● BRIEF: Scan the records beneath this line for the line holding "inductive Mode where" and the line holding "(R50, R51). -/", then transcribe exactly those two and all lines between.
"""
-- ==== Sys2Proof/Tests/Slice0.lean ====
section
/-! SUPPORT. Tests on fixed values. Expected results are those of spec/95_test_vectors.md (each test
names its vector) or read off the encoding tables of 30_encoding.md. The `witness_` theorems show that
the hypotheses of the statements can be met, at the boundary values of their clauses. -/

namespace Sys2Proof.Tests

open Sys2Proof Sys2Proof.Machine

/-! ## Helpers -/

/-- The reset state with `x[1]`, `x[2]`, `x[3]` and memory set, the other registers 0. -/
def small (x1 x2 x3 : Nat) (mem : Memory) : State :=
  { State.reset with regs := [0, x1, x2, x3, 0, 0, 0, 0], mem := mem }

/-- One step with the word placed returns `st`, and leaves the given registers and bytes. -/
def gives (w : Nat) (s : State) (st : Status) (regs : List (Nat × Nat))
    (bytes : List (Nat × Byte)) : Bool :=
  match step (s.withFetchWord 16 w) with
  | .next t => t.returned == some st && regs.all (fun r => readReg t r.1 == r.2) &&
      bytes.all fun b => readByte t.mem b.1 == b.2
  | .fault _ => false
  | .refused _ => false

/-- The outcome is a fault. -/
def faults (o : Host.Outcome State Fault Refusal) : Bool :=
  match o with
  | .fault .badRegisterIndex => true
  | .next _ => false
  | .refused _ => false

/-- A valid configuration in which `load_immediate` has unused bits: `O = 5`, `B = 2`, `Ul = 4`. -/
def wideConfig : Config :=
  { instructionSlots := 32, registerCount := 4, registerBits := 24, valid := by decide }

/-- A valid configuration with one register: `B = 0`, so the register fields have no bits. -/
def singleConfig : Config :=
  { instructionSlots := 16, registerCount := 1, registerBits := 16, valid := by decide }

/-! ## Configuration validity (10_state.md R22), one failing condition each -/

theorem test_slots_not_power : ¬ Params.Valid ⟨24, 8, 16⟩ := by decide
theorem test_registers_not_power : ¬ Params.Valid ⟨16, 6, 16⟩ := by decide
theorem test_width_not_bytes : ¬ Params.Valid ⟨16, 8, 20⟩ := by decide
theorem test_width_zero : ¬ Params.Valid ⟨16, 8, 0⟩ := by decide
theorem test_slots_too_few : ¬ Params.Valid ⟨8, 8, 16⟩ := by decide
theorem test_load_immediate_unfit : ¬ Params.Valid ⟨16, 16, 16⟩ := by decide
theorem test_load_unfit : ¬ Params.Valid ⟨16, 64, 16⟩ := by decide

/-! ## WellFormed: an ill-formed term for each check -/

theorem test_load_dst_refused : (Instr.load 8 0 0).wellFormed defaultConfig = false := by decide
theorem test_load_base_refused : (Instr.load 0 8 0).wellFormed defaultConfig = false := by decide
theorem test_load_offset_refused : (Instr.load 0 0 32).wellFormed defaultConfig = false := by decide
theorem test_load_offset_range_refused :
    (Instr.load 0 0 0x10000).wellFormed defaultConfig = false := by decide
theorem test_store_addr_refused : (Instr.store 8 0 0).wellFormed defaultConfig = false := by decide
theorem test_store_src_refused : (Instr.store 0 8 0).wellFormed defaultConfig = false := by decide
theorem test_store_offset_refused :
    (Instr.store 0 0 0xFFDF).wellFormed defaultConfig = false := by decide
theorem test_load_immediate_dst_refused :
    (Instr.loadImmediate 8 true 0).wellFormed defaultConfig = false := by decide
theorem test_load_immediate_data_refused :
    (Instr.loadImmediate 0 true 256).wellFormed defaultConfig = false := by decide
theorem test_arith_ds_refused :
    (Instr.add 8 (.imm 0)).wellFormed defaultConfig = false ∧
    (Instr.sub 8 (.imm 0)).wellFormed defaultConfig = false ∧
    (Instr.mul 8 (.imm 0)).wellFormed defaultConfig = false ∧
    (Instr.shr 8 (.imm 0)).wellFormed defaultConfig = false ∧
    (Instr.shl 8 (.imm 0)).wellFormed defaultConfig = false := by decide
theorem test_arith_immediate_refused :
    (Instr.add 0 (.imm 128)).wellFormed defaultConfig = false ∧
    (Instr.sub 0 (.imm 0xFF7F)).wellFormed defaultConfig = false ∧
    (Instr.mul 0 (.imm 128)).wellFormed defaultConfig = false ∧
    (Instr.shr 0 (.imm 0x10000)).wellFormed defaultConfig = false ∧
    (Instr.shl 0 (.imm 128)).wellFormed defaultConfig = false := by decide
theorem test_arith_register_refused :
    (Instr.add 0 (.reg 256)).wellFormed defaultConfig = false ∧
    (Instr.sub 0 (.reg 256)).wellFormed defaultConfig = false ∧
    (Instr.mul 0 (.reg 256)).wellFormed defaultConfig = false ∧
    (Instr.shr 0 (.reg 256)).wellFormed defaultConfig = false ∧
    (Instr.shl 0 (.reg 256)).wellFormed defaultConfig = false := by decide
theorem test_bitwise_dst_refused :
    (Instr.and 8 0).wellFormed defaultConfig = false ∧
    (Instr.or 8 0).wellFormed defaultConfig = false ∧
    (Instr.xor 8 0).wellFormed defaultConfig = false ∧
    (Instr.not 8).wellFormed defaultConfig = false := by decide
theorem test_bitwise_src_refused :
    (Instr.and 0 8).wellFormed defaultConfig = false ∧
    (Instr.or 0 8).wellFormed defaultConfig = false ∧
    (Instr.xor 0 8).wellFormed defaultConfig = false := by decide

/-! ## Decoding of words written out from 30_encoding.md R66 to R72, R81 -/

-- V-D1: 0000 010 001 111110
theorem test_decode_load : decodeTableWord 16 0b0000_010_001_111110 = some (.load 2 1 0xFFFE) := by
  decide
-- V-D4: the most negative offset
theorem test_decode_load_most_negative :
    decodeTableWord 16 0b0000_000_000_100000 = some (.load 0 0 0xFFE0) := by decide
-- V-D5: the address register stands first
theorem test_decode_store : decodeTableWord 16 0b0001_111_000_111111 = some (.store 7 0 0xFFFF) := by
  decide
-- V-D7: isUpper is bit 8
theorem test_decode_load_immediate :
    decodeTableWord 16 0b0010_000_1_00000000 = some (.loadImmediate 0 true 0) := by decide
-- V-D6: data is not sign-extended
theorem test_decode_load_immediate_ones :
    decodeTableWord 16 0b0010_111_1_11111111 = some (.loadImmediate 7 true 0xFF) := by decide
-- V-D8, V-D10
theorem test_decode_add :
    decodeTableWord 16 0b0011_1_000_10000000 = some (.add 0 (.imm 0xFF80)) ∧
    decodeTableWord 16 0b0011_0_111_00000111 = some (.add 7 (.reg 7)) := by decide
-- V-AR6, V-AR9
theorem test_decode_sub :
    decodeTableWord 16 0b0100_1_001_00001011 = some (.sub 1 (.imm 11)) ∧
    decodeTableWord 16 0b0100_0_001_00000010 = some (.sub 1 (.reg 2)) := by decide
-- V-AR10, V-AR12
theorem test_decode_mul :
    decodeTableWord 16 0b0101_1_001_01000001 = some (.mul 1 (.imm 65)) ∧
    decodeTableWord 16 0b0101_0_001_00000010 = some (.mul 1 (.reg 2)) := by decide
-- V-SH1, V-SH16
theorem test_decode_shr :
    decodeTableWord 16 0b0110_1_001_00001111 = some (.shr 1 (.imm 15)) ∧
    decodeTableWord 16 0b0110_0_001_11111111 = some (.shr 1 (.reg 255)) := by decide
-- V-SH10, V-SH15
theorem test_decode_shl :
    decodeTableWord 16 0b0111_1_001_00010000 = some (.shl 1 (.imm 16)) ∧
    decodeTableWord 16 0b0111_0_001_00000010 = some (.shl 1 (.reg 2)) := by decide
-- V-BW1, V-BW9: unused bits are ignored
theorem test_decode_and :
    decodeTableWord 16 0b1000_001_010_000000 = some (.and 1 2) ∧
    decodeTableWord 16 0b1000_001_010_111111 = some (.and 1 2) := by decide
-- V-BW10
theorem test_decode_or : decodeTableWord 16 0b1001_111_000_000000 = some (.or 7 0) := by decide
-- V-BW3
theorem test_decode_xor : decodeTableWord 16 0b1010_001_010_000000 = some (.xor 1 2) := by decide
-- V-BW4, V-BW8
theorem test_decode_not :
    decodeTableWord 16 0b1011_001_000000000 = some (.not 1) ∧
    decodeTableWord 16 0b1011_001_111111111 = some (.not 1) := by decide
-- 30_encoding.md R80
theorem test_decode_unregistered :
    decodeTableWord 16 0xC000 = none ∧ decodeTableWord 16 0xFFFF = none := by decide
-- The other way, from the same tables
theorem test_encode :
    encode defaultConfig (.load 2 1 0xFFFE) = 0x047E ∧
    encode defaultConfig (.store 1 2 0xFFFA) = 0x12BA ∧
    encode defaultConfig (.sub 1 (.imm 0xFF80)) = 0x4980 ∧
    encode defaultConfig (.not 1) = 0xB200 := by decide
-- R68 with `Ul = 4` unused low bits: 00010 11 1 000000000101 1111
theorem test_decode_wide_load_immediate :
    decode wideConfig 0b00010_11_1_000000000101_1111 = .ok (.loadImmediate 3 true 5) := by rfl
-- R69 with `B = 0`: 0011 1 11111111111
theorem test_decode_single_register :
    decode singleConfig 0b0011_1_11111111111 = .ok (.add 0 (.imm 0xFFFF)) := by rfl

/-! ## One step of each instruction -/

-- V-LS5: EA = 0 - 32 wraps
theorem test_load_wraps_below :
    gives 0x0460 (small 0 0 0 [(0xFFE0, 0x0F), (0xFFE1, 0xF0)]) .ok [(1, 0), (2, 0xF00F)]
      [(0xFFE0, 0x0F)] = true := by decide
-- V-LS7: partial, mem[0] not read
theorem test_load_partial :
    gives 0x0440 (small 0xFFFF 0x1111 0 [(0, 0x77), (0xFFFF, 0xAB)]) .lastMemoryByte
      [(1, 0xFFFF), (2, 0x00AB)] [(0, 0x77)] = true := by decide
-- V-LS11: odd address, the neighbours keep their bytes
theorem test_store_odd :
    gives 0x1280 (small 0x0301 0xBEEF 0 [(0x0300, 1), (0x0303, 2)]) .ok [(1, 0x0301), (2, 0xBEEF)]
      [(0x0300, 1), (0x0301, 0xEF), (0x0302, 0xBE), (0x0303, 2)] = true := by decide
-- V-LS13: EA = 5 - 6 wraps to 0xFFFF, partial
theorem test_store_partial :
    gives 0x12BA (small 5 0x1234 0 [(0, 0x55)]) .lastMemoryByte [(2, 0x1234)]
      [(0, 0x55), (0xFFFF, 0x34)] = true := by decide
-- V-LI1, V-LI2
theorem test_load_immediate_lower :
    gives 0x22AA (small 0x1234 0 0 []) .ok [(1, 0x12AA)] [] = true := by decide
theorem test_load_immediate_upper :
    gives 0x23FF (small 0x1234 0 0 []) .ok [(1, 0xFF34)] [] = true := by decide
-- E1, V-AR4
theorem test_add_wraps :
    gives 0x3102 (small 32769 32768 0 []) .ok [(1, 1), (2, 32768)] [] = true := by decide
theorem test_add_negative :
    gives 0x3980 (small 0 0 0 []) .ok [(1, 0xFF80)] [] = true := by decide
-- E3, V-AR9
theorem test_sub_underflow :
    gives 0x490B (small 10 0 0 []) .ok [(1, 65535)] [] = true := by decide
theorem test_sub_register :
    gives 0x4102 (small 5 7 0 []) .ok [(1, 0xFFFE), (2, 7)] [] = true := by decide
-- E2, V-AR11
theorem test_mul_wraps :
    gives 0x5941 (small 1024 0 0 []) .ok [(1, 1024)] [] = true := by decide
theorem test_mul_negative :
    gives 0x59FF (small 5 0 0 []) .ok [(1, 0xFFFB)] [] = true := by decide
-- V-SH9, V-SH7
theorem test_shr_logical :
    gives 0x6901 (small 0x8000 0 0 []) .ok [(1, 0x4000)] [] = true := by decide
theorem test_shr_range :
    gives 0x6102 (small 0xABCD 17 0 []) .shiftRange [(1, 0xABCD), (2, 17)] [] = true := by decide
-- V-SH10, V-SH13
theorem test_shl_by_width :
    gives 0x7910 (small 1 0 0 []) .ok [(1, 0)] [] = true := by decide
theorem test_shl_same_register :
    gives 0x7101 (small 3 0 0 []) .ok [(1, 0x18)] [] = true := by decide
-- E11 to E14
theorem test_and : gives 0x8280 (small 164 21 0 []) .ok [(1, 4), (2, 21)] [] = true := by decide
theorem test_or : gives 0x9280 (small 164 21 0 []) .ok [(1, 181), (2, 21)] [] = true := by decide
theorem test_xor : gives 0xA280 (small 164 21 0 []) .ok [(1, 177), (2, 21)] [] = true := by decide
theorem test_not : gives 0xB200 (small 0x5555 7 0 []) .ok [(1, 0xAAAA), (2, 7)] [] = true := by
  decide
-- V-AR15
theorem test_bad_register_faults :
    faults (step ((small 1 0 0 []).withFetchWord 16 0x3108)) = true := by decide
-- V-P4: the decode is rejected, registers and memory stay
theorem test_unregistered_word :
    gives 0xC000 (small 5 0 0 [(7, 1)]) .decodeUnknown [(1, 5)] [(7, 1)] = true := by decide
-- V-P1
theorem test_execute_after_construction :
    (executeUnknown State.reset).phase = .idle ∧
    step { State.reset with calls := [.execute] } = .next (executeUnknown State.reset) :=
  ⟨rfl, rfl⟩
"""
"""
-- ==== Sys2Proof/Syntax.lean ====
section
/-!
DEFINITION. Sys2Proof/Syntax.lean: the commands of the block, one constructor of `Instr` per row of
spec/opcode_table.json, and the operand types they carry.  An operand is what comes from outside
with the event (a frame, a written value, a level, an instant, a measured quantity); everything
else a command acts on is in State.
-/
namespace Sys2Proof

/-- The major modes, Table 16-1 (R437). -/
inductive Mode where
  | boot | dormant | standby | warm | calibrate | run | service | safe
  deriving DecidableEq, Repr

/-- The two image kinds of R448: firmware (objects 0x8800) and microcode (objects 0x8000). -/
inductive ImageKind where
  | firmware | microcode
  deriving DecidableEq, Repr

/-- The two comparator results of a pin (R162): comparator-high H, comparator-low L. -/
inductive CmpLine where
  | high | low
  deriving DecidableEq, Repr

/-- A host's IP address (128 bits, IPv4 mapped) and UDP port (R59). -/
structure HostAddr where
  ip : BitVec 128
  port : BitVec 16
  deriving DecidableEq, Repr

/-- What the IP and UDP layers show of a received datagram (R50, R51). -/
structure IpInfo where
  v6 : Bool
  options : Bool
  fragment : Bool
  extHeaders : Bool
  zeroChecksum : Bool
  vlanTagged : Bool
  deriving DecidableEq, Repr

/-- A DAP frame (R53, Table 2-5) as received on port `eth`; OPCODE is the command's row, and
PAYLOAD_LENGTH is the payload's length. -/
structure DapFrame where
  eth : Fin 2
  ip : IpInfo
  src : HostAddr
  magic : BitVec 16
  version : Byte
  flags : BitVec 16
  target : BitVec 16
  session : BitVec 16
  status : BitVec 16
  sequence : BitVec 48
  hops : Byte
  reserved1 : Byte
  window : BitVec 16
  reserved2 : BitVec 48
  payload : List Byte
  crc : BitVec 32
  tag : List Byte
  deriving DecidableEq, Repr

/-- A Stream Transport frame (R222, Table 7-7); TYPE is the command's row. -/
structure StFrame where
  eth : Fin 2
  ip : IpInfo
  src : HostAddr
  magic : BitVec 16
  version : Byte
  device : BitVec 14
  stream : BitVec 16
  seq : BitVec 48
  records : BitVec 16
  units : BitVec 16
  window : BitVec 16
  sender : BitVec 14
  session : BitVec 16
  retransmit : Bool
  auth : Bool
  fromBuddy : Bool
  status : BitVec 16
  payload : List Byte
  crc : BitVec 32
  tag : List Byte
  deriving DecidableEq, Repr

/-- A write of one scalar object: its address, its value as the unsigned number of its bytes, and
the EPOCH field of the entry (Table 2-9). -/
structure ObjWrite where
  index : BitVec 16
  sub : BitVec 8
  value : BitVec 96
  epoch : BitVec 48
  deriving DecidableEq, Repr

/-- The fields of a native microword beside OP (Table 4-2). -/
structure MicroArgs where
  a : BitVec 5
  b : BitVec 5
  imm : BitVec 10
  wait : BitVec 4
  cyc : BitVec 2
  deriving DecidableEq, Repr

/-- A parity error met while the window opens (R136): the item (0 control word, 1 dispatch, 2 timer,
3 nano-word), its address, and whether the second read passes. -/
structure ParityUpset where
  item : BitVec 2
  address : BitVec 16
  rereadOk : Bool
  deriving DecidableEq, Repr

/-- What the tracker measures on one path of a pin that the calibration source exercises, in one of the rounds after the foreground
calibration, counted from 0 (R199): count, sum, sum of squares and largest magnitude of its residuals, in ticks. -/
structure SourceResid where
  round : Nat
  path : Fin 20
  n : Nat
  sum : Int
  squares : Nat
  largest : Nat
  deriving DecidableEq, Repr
"""
● SOLVED PROBLEM:
inductive Mode where
  | boot | dormant | standby | warm | calibrate | run | service | safe
  deriving DecidableEq, Repr

/-- The two image kinds of R448: firmware (objects 0x8800) and microcode (objects 0x8000). -/
inductive ImageKind where
  | firmware | microcode
  deriving DecidableEq, Repr

/-- The two comparator results of a pin (R162): comparator-high H, comparator-low L. -/
inductive CmpLine where
  | high | low
  deriving DecidableEq, Repr

/-- A host's IP address (128 bits, IPv4 mapped) and UDP port (R59). -/
structure HostAddr where
  ip : BitVec 128
  port : BitVec 16
  deriving DecidableEq, Repr

/-- What the IP and UDP layers show of a received datagram (R50, R51). -/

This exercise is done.